El malestar
El otro día, la psiquiatra Carmen Mallo me decía que había que reivindicar el malestar. A ella, que es una profesional inquieta y rigurosa, le preocupaba especialmente ese afán, tan común entre los remendadores de cabezas, de convertir a sus pacientes en seres artificialmente beatíficos, alicatados de felicidad hasta las orejas. En criaturas, en fin, carentes de toda sombra de zozobra. Lo cual, dice Mallo, es aberrante. Y tiene toda la razón: la oscuridad forma parte sustancial de lo que somos. Un ser que carece por completo de conflictos no es humano. Esta tendencia a recauchutar los ánimos y transmutarnos en seres impermeables está, por lo demás, ampliamente extendida en el mundo de hoy. Antaño los humanos sabían, desde chicos, que la vida era un espacio confuso, a menudo doloroso, en el mejor de los casos agridulce. Pero hoy aterran las penumbras. Jóvenes y viejos huyen a galope tendido de todo lo que suponga esfuerzo, incomodidad o turbación. Se busca compulsivamente una vida de tersura imposible, construida a imitación de ese remedo de la existencia, de ese simulacro de colores que nos ofrece la publicidad: cromos estáticos de parejas dichosas y jovenzuelos rientes con alguna que otra palmera a las espaldas. Una felicidad bárbara y boba.
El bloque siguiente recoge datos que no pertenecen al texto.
/-- The image length, which the header, CAPTURE_DONE, List Records and Read Record give, is that of R60, and so is the length
of the image of a record whose parts hold their data: 32 bytes of header, 16 and its data for each
part, 8 for each retrigger entry; the data of a FULL part is 2 bytes a sample, of a PACKED part 17 bytes a block of R58.
The image is the header, the section and the data of each part, and the retrigger entries (R53); the bytes of the header
(R54, R55, R218: the flags are those at the closing, READ is 0), of a section (R56, R219) and of an entry (R59, R220) are
as listed, every field least significant byte first and an absent one 0 (R212). A part's data are its stored bytes from the
first window sample of a FULL part, or the block that holds it of a PACKED part, on (R57, R58). -/
def Obligations.ImagesHaveTheLengthOfTheirParts : Prop :=
  (∀ r : CaptureRecord, (∀ p ∈ r.parts, skippedBytes p + dataLength p ≤ (storedBytes p).length) →
    (recordImage r).length
        = 32 + (r.parts.map fun p => 16 +
            (match p.format with
             | .full => 2 * (p.preCount + p.postCount)
             | .packed => if p.preCount + p.postCount = 0 then 0
                 else 17 * ((p.leadTotal % 16 + (p.preCount + p.postCount) + 15) / 16))).sum
          + 8 * r.retriggers.length
    ∧ (recordImage r).length = imageLength r
    ∧ (imageHeader r).length = 32 ∧ recordImage r = imageHeader r ++ (recordImage r).drop 32)
  ∧ (∀ r : CaptureRecord, imageLength r
      = 32 + (r.parts.map fun p => 16 +
            (match p.format with
             | .full => 2 * (p.preCount + p.postCount)
             | .packed => if p.preCount + p.postCount = 0 then 0
                 else 17 * ((p.leadTotal % 16 + (p.preCount + p.postCount) + 15) / 16))).sum
          + 8 * r.retriggers.length)
  ∧ (∀ r : CaptureRecord, recordImage r
      = imageHeader r ++ r.parts.flatMap (fun p => streamSection p ++ partData p) ++ r.retriggers.flatMap retriggerEntry)
  ∧ (∀ (r : CaptureRecord) (stream : Nat) (index : SampleIndex) (value : Sample) (close : Time),
      stream = (match r.sample with | some x => x.stream.val | none => 0) →
      index = (match r.sample with | some x => x.index | none => 0) →
      value = (match r.sample with | some x => x.value | none => 0) → close = r.closeTime.getD 0 →
      imageHeader r
        = [byteOf r.number, byteOf (r.number / 256), byteOf r.profile.val, flagsByte { r.flags with read := false },
            sourceByte r.source, byteOf r.parts.length, byteOf r.retriggers.length, byteOf stream]
          ++ timeBytes r.time
          ++ [byteOf index.toNat, byteOf (index.toNat / 256), byteOf (index.toNat / 256 ^ 2),
            byteOf (index.toNat / 256 ^ 3)]
          ++ [byteOf value.toNat, byteOf (value.toNat / 256)] ++ timeBytes close
          ++ [byteOf r.requestedPre, byteOf (r.requestedPre / 256), byteOf r.requestedPost,
            byteOf (r.requestedPost / 256), byteOf (imageLength r), byteOf (imageLength r / 256)])
  ∧ (∀ (p : StreamPart) (settings : Byte), settings = byteOf
        ((match p.polarity with | .normal => 0 | .inverted => 1) + 2 * p.gain.val + (if p.starved then 8 else 0)) →
      streamSection p
        = [byteOf p.stream.val, formatByte p.format, byteOf p.input.val, settings, byteOf p.decimation,
            byteOf (match p.format with | .full => 0 | .packed => p.leadTotal % 16)]
          ++ [byteOf p.preCount, byteOf (p.preCount / 256), byteOf p.postCount, byteOf (p.postCount / 256)]
          ++ [byteOf p.firstIndex.toNat, byteOf (p.firstIndex.toNat / 256), byteOf (p.firstIndex.toNat / 256 ^ 2),
            byteOf (p.firstIndex.toNat / 256 ^ 3)]
          ++ [byteOf (dataLength p), byteOf (dataLength p / 256)])
  ∧ (∀ p : StreamPart, partData p
      = (((p.run.pages.flatMap fun page => page.content).drop
          (match p.format with | .full => 2 * p.leadTotal | .packed => 17 * (p.leadTotal / 16))).take (dataLength p)))
  ∧ ∀ e : Retrigger, retriggerEntry e = [sourceByte e.source, if e.extended then 0x01 else 0x00] ++ timeBytes e.time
Porque no se puede vivir sin turbulencias. El querer a alguien, por ejemplo, siempre conlleva un atisbo de dolor, cierta debilidad e incertidumbre. Toda decisión, toda elección, supone el escozor de la duda y el miedo al error. Y, por supuesto, no hay pasión, ya sea privada o profesional, sin quemadura. Para alcanzar ese paraíso de baratillo, esa alegría mentirosa de folleto turístico, haría falta negarse a uno mismo, prescindir por completo del deseo y alejarse, en fin, de toda posibilidad de dicha real. Y es que el asumir el malestar no sólo nos hace más humanos, sino también, paradójica mente, más felices.